__Exercise input__

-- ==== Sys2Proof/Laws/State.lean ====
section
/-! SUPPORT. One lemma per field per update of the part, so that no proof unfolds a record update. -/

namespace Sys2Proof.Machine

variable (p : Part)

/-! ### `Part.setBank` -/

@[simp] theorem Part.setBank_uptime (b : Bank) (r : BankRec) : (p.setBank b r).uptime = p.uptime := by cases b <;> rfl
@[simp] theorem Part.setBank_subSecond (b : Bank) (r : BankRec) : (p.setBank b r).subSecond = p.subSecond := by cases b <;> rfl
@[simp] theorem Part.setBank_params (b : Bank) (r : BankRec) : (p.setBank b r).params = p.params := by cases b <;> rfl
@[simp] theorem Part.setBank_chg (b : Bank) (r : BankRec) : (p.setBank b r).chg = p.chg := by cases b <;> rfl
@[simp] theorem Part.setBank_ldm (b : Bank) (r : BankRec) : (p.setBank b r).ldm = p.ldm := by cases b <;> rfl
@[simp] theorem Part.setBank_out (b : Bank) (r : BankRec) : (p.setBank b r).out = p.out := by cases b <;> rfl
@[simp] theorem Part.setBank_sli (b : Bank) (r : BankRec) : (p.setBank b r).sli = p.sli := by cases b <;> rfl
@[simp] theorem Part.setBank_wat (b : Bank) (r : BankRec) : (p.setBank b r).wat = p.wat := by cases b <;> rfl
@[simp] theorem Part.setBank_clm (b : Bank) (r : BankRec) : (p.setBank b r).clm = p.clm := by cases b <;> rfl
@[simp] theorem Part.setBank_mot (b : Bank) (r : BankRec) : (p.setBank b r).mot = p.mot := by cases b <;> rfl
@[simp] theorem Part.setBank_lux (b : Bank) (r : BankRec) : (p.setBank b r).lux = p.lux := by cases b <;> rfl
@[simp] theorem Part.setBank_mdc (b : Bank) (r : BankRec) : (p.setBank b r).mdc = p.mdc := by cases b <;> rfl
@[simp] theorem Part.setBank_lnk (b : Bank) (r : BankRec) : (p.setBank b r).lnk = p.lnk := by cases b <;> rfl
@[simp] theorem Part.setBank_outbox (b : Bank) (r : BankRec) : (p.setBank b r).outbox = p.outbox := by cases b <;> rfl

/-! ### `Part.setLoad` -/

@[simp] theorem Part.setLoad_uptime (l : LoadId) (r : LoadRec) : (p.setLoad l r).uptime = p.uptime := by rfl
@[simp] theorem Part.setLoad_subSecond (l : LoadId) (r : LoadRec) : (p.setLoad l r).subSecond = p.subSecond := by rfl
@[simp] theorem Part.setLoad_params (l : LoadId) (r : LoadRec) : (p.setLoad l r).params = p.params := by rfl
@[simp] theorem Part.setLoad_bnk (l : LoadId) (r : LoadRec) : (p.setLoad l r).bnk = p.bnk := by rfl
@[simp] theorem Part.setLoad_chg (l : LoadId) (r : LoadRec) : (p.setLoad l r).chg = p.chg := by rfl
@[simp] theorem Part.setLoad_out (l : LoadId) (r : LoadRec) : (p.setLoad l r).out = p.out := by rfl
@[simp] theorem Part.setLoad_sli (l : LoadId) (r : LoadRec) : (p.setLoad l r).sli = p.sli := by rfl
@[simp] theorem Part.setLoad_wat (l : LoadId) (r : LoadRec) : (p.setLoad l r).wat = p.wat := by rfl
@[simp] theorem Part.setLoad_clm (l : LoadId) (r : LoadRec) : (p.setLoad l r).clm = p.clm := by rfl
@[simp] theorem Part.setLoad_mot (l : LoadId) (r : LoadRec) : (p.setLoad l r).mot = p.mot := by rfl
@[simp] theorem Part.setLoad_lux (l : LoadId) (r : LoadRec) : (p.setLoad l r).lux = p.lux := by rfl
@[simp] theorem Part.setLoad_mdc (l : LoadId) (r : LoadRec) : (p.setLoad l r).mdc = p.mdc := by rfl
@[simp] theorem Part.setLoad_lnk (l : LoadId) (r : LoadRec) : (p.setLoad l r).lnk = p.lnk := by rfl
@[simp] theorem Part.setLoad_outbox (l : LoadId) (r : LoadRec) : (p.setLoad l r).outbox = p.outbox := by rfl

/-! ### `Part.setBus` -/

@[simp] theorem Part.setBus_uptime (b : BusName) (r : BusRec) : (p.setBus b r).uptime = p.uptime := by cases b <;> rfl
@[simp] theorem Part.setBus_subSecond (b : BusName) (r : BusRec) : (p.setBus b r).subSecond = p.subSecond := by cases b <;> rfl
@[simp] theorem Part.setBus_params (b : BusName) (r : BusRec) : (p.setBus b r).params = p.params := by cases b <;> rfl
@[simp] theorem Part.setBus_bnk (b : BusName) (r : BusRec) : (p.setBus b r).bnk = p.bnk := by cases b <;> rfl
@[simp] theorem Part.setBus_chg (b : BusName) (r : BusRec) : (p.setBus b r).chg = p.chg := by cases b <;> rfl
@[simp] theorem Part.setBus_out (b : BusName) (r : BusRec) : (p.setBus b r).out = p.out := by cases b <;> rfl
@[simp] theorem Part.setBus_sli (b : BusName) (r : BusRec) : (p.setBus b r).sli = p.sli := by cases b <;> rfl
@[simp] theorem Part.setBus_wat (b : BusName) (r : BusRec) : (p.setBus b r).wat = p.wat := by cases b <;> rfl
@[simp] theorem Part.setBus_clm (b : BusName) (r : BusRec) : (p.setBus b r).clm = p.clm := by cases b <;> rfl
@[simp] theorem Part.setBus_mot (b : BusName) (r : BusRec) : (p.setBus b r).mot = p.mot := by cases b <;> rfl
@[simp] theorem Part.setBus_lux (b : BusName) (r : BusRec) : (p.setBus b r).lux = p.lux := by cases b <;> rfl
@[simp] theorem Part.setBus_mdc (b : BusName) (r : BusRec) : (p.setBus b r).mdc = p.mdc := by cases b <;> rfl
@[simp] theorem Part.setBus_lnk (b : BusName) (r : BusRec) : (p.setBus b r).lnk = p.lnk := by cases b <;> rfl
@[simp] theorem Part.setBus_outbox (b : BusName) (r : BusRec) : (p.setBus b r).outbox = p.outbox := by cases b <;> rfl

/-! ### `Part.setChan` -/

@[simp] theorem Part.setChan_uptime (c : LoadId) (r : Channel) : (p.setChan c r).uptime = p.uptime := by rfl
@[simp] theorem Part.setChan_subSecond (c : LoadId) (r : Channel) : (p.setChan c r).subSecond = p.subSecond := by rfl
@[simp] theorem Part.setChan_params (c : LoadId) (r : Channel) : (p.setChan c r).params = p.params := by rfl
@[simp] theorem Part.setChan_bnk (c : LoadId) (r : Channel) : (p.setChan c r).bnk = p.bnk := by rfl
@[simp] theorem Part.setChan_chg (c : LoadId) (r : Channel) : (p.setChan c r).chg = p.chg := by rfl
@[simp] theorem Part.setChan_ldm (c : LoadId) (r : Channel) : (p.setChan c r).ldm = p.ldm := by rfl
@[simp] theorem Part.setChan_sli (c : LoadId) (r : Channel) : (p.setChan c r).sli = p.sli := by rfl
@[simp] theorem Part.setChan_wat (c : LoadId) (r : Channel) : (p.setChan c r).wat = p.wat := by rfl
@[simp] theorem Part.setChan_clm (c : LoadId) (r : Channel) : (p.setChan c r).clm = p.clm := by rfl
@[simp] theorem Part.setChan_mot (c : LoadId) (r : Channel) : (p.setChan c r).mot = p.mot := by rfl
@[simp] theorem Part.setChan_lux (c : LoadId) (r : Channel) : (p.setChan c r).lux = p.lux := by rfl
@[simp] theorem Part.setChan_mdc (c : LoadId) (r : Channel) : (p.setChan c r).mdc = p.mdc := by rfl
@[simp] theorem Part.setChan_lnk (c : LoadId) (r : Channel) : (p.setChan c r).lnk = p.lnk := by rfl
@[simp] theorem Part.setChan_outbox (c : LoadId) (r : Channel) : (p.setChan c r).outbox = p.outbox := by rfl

__Exercise instructions__
For this exercise, repeat exactly the lines of the data above from the one with "c r).params = p.params := by rfl" down to the one with "c r).lux = p.lux := by rfl", both end lines included.

__Task answer__
@[simp] theorem Part.setChan_params (c : LoadId) (r : Channel) : (p.setChan c r).params = p.params := by rfl
@[simp] theorem Part.setChan_bnk (c : LoadId) (r : Channel) : (p.setChan c r).bnk = p.bnk := by rfl
@[simp] theorem Part.setChan_chg (c : LoadId) (r : Channel) : (p.setChan c r).chg = p.chg := by rfl
@[simp] theorem Part.setChan_ldm (c : LoadId) (r : Channel) : (p.setChan c r).ldm = p.ldm := by rfl
@[simp] theorem Part.setChan_sli (c : LoadId) (r : Channel) : (p.setChan c r).sli = p.sli := by rfl
@[simp] theorem Part.setChan_wat (c : LoadId) (r : Channel) : (p.setChan c r).wat = p.wat := by rfl
@[simp] theorem Part.setChan_clm (c : LoadId) (r : Channel) : (p.setChan c r).clm = p.clm := by rfl
@[simp] theorem Part.setChan_mot (c : LoadId) (r : Channel) : (p.setChan c r).mot = p.mot := by rfl
@[simp] theorem Part.setChan_lux (c : LoadId) (r : Channel) : (p.setChan c r).lux = p.lux := by rfl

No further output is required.